Not long ago an article ran in a local paper, citing a PSU professor of urban studies, which suggested Portland was pretty disaster-resistant because we’re retrofitting fire stations to meet seismic code. Another article quoted an engineer saying that the fault lines running through Portland only produced large earthquakes every 6,500 years or so. Both sounded reassuring, and both had a kernel of truth. However neither told the whole truth, and the devil, as they say, is in the details.
The fault lines running through Portland are not the ones which are of greatest threat to Portland. The Cascadia subduction zone a hundred or so miles from Portland is the one we need to worry about the most.
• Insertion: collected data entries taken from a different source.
-- ==== Sys2Proof/Tests/Slice0.lean ====
section
/-!
SUPPORT. Tests of the model: an ill-formed command for each check of WellFormed, instruction words from the spec's encodings,
single steps with results from the spec, and for each obligation states and operands that meet its hypotheses.
-/

namespace Sys2Proof.Tests

open Sys2Proof Sys2Proof.Machine

/-! Commands and records that the tests vary. -/

/-- A frame with nothing in it. -/
def frame0 : Frame := ⟨0, 0, 0, 0, 0, 0, 0, 0, 0, []⟩

/-- A topology that names all there is (R468). -/
def topo0 : Topology :=
  ⟨0, 15, 0xFFF, List.replicate 12 32, List.replicate 12 8, List.replicate 16 15, List.replicate 8 (0xFFFF, 0), 0, [], 0⟩

/-- A configuration image without repairs, training or settings (R461). -/
def image0 : ConfigImage := ⟨topo0, [], true, none, []⟩

/-- A bring-up in which everything trains (R465, R466). -/
def up0 : BringUp :=
  ⟨none, [], [], List.replicate 4 0xFF, List.replicate 64 0, List.replicate 8 0, List.replicate 8 none, [], [], 0⟩

/-- A module of revision 2 dies (R481). -/
def fuse0 : Fuse := ⟨0, 0, 1, List.replicate 4 2, List.replicate 12 2, [], []⟩

/-- A reading of hot spot 0 of a die. -/
def diode0 (die : Fin 16) (spot : Fin 34) : DiodeReading := ⟨die, spot, 0, 0⟩

/-- A segment record of segment i of n. -/
def seg0 (i n : BitVec 8) : ChainSeg := ⟨0, i, n, 0, 0, 0, 1, false, [], []⟩

/-- A reading at a budget epoch (R392, R394). -/
def epoch0 : EpochReading := ⟨List.replicate 52 0, List.replicate 16 0, 0, 0, 0, []⟩

/-- A read of an LPDDR5X line whose check word is right (R289). -/
def lpRead0 : LpRead := ⟨[], [], 0, false⟩

/-- A leaf requester that the module does not have. -/
def noLeaf : Leaf := .slice 0 32

/-! An ill-formed command for each check. -/

theorem test_illformed_cores : [Instr.barrierComplete true 0 8, .chainActivation 0 [seg0 1 1],
    .chainActivation 0 [{ seg0 0 1 with ports := 0 }], .chainActivation 0 [{ seg0 0 1 with ports := 9 }],
    .tileReloadDone 0 [3, 3], .tileReloadDone 0 [41], .tileReloadDone 0 [320]].all (fun i => !wellFormed i) = true := by
  decide

theorem test_illformed_dma (l : List Byte) (h : 2 ^ 64 ≤ l.length) : wellFormed (.dmaDone 0 l) = false :=
  decide_eq_false (Nat.not_lt.mpr h)

theorem test_illformed_periods : [Instr.admissionCutoff [2, 2], .periodStart [(0, []), (0, [])], .periodStart [(0, [seg0 2 2])],
    .periodEnd [(7, []), (7, [])], .periodEnd [(7, [(1, 0), (1, 5)])],
    .stepGroupCommit 0 0 [(1, 0), (1, 5)] [], .stepGroupCommit 0 0 [] [(7, []), (7, [])]].all
    (fun i => !wellFormed i) = true := by decide

theorem test_illformed_bonded : [Instr.bondedWholeWrite 0 0 0 (List.replicate 127 0) .host 0,
    .bondedWholeWrite 0 0 0 (List.replicate 128 0) noLeaf 0, .bondedNarrowWrite 0 0 0 0 [] .host 0,
    .bondedNarrowWrite 0 0 0 127 [1, 2] .host 0, .bondedNarrowWrite 0 0 0 0 (List.replicate 128 0) .host 0,
    .bondedNarrowWrite 0 0 0 0 [1] noLeaf 0, .bondedLineRead 0 0 0 .host 0 [5, 5], .bondedLineRead 0 0 0 noLeaf 0 [],
    .crcRereadReturn 0 0 0 [5, 5]].all (fun i => !wellFormed i) = true := by decide +kernel

theorem test_illformed_base_lines : [Instr.lpLineRead 0 0 noLeaf 0 lpRead0, .lpLineRead 0 0 .host 0 { lpRead0 with flips := [5, 5] },
    .lpLineRead 0 0 .host 0 { lpRead0 with again := [5, 5] }, .lpWholeWrite 0 0 [] .host 0,
    .lpWholeWrite 0 0 (List.replicate 128 0) noLeaf 0, .lpNarrowWrite 0 0 0 (List.replicate 128 0) .host 0,
    .lpNarrowWrite 0 0 0 [1] noLeaf 0, .sbRead 0 0 noLeaf 0 0, .sbWrite 0 0 [] .host 0 0,
    .sbWrite 0 0x3FFFFFF [1, 2] .host 0 0, .sbWrite 0 0 [1] noLeaf 0 0].all (fun i => !wellFormed i) = true := by decide +kernel

theorem test_illformed_leaves : [Leaf.part 12 0, .part 0 41, .slice 12 0, .slice 0 32, .tongs 12, .port 8].all
    (fun x => !wellFormed (.halfWakeRequest 0 0 x 0) && !wellFormed (.bridgeModuleFail 0 0 [(x, 0)]) &&
      !wellFormed (.arbiterGrant (.die 0 0) [⟨.leaf x, true⟩])) = true := by decide

theorem test_illformed_arbiters : [ArbOut.mesh 12 0 0, .mesh 0 2 0, .slice 12 0, .slice 0 32, .strip 12 0, .strip 0 3, .die 4 0,
    .ring 4 true].all (fun x => !wellFormed (.arbiterGrant x []) && !wellFormed (.arbiterGrant (.die 0 0) [⟨.out x, true⟩])) =
    true := by decide

theorem test_illformed_accesses : [Instr.bar0Access 0 0 none, .bar0Access 0 4 (some [1]), .bar4Access true none 0 0 none,
    .bar4Access true none 0 2 (some [1]), .cxlMemWrite 0 [], .backInvalidate 127 [1, 2] 0 true,
    .guardedWrite .host 2 0, .registerWrite .host 1 0].all (fun i => !wellFormed i) = true := by decide

theorem test_illformed_frames : wellFormed (.frameReceive 0 { frame0 with fl := 2 } none) = false ∧
    wellFormed (.frameReceive 0 { frame0 with payload := List.replicate 4097 0 } none) = false := by
  decide +kernel

theorem test_illformed_power : [Instr.budgetEpoch { epoch0 with domains := [] }, .budgetEpoch { epoch0 with req := [] },
    .budgetEpoch { epoch0 with cycles := [⟨3, 0x820, 1⟩, ⟨3, 0x820, 2⟩] },
    .quenchEvaluation [diode0 4 0, diode0 4 0] (0, 0) (0, 0) 0, .quenchEvaluation [diode0 0 3] (0, 0) (0, 0) 0,
    .hwTrip 3 3 true true, .temperTest 0 41, .temperOverdue 0 63, .temperAbandon 0 320].all (fun i => !wellFormed i) = true := by
  decide

theorem test_illformed_identity : [({ fuse0 with bases := [] }, none, none), ({ fuse0 with tiles := [2] }, none, none),
    ({ fuse0 with hidden := [(0, false, 3), (0, false, 3)] }, none, none), ({ fuse0 with spares := [⟨5, 0, [0, 0]⟩] }, none, none),
    ({ fuse0 with spares := [⟨4, 0, [0]⟩] }, none, none), (fuse0, some ⟨[], true, image0⟩, none),
    (fuse0, none, some ⟨List.replicate 128 0, true, { image0 with settings := [(2, 0)] }⟩)].all
    (fun x => !wellFormed (.coldPowerOn (some x) false true 0 up0 [])) = true := by decide +kernel

theorem test_illformed_test_clocks : wellFormed (.coldPowerOn none false true 0 up0 [(true, false)]) = false ∧
    wellFormed (.coldPowerOn none true false 0 up0 [(true, false)]) = false := by decide

theorem test_illformed_bring_up : [Instr.warmRestart { up0 with rates := [] }, .pwrEnRise { up0 with lanes := [] },
    .modRstNRelease { up0 with idents := [] }, .pwrEnLowHoldoffEnd { up0 with savedBad := [1, 1] },
    .warmRestart { up0 with bondsBad := [(0, 0), (0, 0)] }, .warmRestart { up0 with bridgeLanes := [] },
    .warmRestart { up0 with failed := [(0, 1), (0, 1)] }, .warmRestart { up0 with failed := [(0, 50)] },
    .warmRestart { up0 with diag := [(0, List.replicate 9 0)] }].all (fun i => !wellFormed i) = true := by decide

theorem test_illformed_image : ([{ image0 with topo := { topo0 with mcs := [] } }, { image0 with topo := { topo0 with vcs := [] } },
    { image0 with topo := { topo0 with chans := [] } }, { image0 with topo := { topo0 with chans := List.replicate 16 16 } },
    { image0 with topo := { topo0 with ports := [] } }, { image0 with topo := { topo0 with routes := List.replicate 65 (0, 0, 0) } },
    { image0 with training := some (true, [⟨0, 0, []⟩]) }, { image0 with settings := [(6, 0)] }] ++
    [((1 : BitVec 8), [0]), (2, [0]), (3, [0]), (4, [0]), (5, [0]), (6, [0]), (7, [])].map (fun (x : BitVec 8 × List Nat) =>
      { image0 with repair := [⟨x.1, 0, x.2⟩] })).all (fun i => !wellFormed (.configImageWrite i true true)) = true := by
  decide

theorem test_wellformed : [Instr.barrierComplete true 0 7, .chainActivation 0 [seg0 0 1], .tileReloadDone 0 [40, 64, 319],
    .periodStart [(0, [seg0 1 2]), (3, [])], .bondedNarrowWrite 0 0 0 126 [1, 2] (.slice 11 31) 0,
    .sbWrite 0 0x3FFFFFF [1] (.part 11 40) 0 0, .arbiterGrant (.mesh 11 1 0) [⟨.leaf (.port 7), false⟩, ⟨.out (.ring 3 false), true⟩],
    .bar0Access 2 2 (some [1, 2]), .backInvalidate 126 [1, 2] 0 true, .hwTrip 3 2 true true, .hwTrip 4 33 true true,
    .registerWrite .host 4 0, .warmRestart up0, .budgetEpoch epoch0,
    .coldPowerOn (some ({ fuse0 with spares := [⟨4, 0, [0, 0, 0]⟩] }, none, none)) true true 0 up0 [(true, false)],
    .configImageWrite { image0 with repair := [⟨1, 0, [3, 0]⟩, ⟨6, 0, [0, 0, 0, 0]⟩], settings := [(4, 0)] } true true].all
    wellFormed = true := by decide

/-! Instruction words. The words of WSTRM, MXA and MXR are those of the example after R106; the others follow R93. -/

theorem test_word_wstrm : decodeCoreWord 2 9 0x0000800000A40342 = some (.wstrm 2 9 ⟨3, 0xA4, 0, 0x8000⟩) := by decide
It regularly produces M9+ megathrust earthquakes every 300 years or so. (The last one occurred more than 300 years ago, on January 26, 1700.) And when it slips, the entire land mass between the Cascade mountains and the Pacific Ocean, from southern Canada to northern California, will be in motion for up to five minutes. And the shaking will be more than a thousand times more powerful than the M7.1 Loma Prieta (aka “World Series”) earthquake which – a hundred miles from its epicenter – collapsed a freeway, a span of the Bay Bridge, and wreaked havoc in San Francisco’s Marina District.
Okay, so maybe we can expect a really big earthquake soon, but at least we’re retrofitting fire stations and bridges to meet seismic code, right? Technically, yes… however that is not the whole story. Portland’s zone 3 seismic code standards anticipate an earthquake about the size of the Loma Prieta quake. They are weaker than California’s zone 4 standards. Even zone 4 standards aren’t intended to withstand a sustained M9+ event (like Cascadia). Only Japan and Chile are building to withstand such great quakes. Furthermore, seismic standards are intended only to prevent total collapse, thus protecting lives; the building may not be safe or usable afterward. But for earthquakes larger or longer than the seismic code zone anticipates, total collapse may occur. So a school or fire station built to meet Portland’s seismic code has no assurances it will remain standing nor protect life, much less remain functional and safe, after a Cascadia subduction zone megathrust earthquake… an earthquake at least 1000 times more energetic than what we're building to withstand.
So why are our seismic codes so lax? Two reasons: 1) It is only in recent years we have come to understand the severity of the earthquake threat we face here in the Pacific Northwest, and 2) Money. In general, stronger seismic standards mean higher building costs. And that often leads to political push-back from developers. However there are economical ways to build stronger, if you think outside the box… literally.
Conventional buildings contain many joints between walls, roof & foundation. During an earthquake these joints, called “moment connections,” are subjected to enormous stresses. If the stress is great enough or prolonged enough, the joint fails and the building collapses. Creating stronger joints can rapidly escalate construction costs, yet failure of the joint is still possible. A better and more economical approach is to reduce the number of moment connections in a building. A building without any would distribute seismic loads evenly across the entire structure. A thin-shelled one-piece (i.e. monolithic) dome made of steel- & fiber-reinforced concrete would have few, if any, consequential moment connections an earthquake could damage. This type of building has by far the best chance of surviving Portland’s greatest seismic threat. Amazingly, a large monolithic dome structure is less costly to build, heat or maintain than similar sized conventional structures.